Copyright ©1995-2012 Needsleep.net, All rights reserved

Chapter 3

Nights to Remember

One night as I was hooking up a patient I noticed the smell I was now accustomed to with apnea patients during the night. I also noticed he was already sweating. This was the first time that I had really noticed the smell during electrode application. The fact I could detect this odor above the strong smell of the acetone and collodion, used to apply the scalp electrodes, surprised me. Normally I would notice the smell after the patient was asleep. I made a note of this in the journal I decided to keep for my personal research. I also noted that his oxygen level dropped to about 20% of normal and his apneas lasted for over 90 seconds before he would arouse and breathe. Could there be a relation between the intensity of the smell and the severity of the apnea? As I continued my experiment I realized that 90% of the time I could predict the severity of the apnea, the stronger the smell the more severe the apnea it seemed. But why was everyone's odor the same with just differences in intensity?

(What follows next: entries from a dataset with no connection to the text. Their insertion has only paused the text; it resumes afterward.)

-- ==== Sys2Proof/Safety.lean ====
section
/-! DEFINITION. The terms claims are stated in: the machine's invariant, and what a run's end is. -/

namespace Sys2Proof.Machine

/-- Bits 3..7 are 0 (10_state.md R27) and `LT` and `GT` are not both set (R28). -/
abbrev FlagsLegal (f : FlagsByte) : Prop :=
  f.toNat < 8 ∧ ¬ (f.getLsbD ltBit = true ∧ f.getLsbD gtBit = true)

/-- The errors a run can end with, each with the payload its cause gives it (60_exceptions.md R210 to
R214): `InvalidRegister` is not among them (R212). -/
def RunErrorLegal : RunError → Prop
  | .invalidMemoryLocation addr => 4096 ≤ addr ∧ addr ≤ 65535
  | .invalidRegister _ => False
  | .invalidOpcode op w => decode w = .invalidOpcode op
  | .divisionByZero => True

/-- A status that a run can have (10_state.md R35). -/
def StatusLegal : Status → Prop
  | .idle => True
  | .running => True
  | .halted => True
  | .failed e => RunErrorLegal e

/-- The invariant of the machine: the pc is 0..4096 (R25), the flags byte is legal (R27, R28), the memory
keeps its canonical form inside the address space, and the status is one a run can have. -/
structure Inv (s : State) : Prop where
  pc_le : s.pc.toNat ≤ 4096
  flags_legal : FlagsLegal s.flags
  mem_wf : s.mem.wf
  status_legal : StatusLegal s.status

/-- A run has ended (40_engine_cycle.md R109). -/
def Ended (s : State) : Prop := s.status = .halted ∨ ∃ e, s.status = .failed e

/-- The two states differ in the overflow bit at most. -/
structure SameButOverflow (s s' : State) : Prop where
  regs_eq : s'.regs = s.regs
  pc_eq : s'.pc = s.pc
  mem_eq : s'.mem = s.mem
  status_eq : s'.status = s.status
  lt_eq : s'.lt = s.lt
  gt_eq : s'.gt = s.gt
  high_eq : ∀ i, 3 ≤ i → s'.flags.getLsbD i = s.flags.getLsbD i

/-- Everything is kept but the registers and flag bits listed; the pc may change. Memory is compared by
reading every address. -/
structure Frame (regs : List RegField) (flagBits : List Nat) (s s' : State) : Prop where
  reg_eq : ∀ r, r ∉ regs → s'.readReg r = s.readReg r
  flag_eq : ∀ i, i ∉ flagBits → s'.flags.getLsbD i = s.flags.getLsbD i
  mem_eq : ∀ a, s'.mem.get a = s.mem.get a
  status_eq : s'.status = s.status

/-- A family-0 word: bit 15 is 0, then the opcode, then memloc (30_encoding.md R72). -/
def family0Word (op : BitVec 3) (m : Memloc) : Word := 0#1 ++ op ++ m

/-- A family-1 word: bit 15 is 1, then the opfield, the unused bit 8, `s` and `t` (30_encoding.md R73). -/
def family1Word (opfield : BitVec 6) (x : BitVec 1) (s t : RegField) : Word := 1#1 ++ opfield ++ x ++ s ++ t

/-- The registers an instruction reads (10_state.md R22). -/
def registersRead : Instr → List RegField
  | .halt _ => []
  | .noop _ => []
  | .jmp _ => []
  | .jeq _ => []
  | .jgt _ => []
  | .jlt _ => []
  | .setreg _ _ => []
  | .load _ _ => []
  | .store s _ => [s]
  | .add s t => [s, t]
  | .sub s t => [s, t]
  | .mul s t => [s, t]
  | .div s t => [s, t]
  | .cmp s t => [s, t]
  | .and s t => [s, t]
  | .or s t => [s, t]
  | .xor s t => [s, t]
  | .shl _ t => [t]
  | .shr _ t => [t]
  | .not _ t => [t]

/-- The registers an instruction writes when it completes (10_state.md R22). -/
def registersWritten : Instr → List RegField
  | .halt _ => []
  | .noop _ => []
  | .jmp _ => []
  | .jeq _ => []
  | .jgt _ => []
  | .jlt _ => []
  | .setreg _ t => [t]
  | .load _ t => [t]
  | .store _ _ => []
  | .add _ t => [t]
  | .sub _ t => [t]
  | .mul _ t => [t]
  | .div _ t => [t]
  | .cmp _ _ => []
  | .and _ t => [t]
  | .or _ t => [t]
  | .xor _ t => [t]
  | .shl _ t => [t]
  | .shr _ t => [t]
  | .not _ t => [t]

end Sys2Proof.Machine
end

Another interesting night came when I was monitoring three insomnia patients. The first was a pleasant middle aged lady who worked in a hospital. After applying the electrodes and getting her ready for bed she reached into her purse and pulled out a surgical mask

"What is this ?" I asked.
"Oh, I always wear this mask while I am sleeping," she responded. "If I don't my sinuses will dry out and I will not be able to breathe through my nose."

"Sorry you can't use it for the study," I replied, "it will interfere with the air flow sensors."

"No," she pleaded, "I really need it to sleep. Please let me use it."

Being a kind and willing patient, I really felt sorry for her, so I tried to reassure her that I would do my best to make sure she was breathing through her nose without the mask. I mentioned to her there were some saline nose sprays in the lab she could use if she had a problem. She broke into a big smile and thanked me for understanding. I finally left as she decided she would go without it one night. I had seen and heard wilder things so I didn't make much of it at the time.

Next I went into a room with a young man in his late 30's and he immediately started talking about having been divorced for a year. He reported this was when his insomnia started. He got into his pajamas for the hookup. I found it somewhat amusing that most patients had new sleeping apparel and I wondered what they really slept in at home. He complained of severe insomnia and didn't think he slept at all except for a few hours a week. When I got to the point of attaching his breathing sensors I found a rubber elastic band around his waist about 1 foot in width, it looked really tight.

"Why are you wearing the waist band?" I asked.

"I have been wearing it since I got my divorce," he replied.
"You don't wear that while you are asleep do you?" I asked.
"Yes, I wear it all the time," he responded, "the only time I take it off is to shower. I am trying to lose weight and look better, you know how it is when your single."
"I'm sorry but you can't wear it tonight," I said. "I need to apply sensors to your stomach area and monitor the movements during the night." It took some persuading but I finally got him to agree not to wear the waist band. The night continued to get more interesting.

The last patient was from Saudi Arabia and he had traveled to the lab just for this sleep study. He was in his early 40's and had piercing blue eyes and curly brown hair. He also stated that he felt that he rarely slept. After I had applied all the sensors for the study, he was getting into bed and asked for the pillow he brought with him.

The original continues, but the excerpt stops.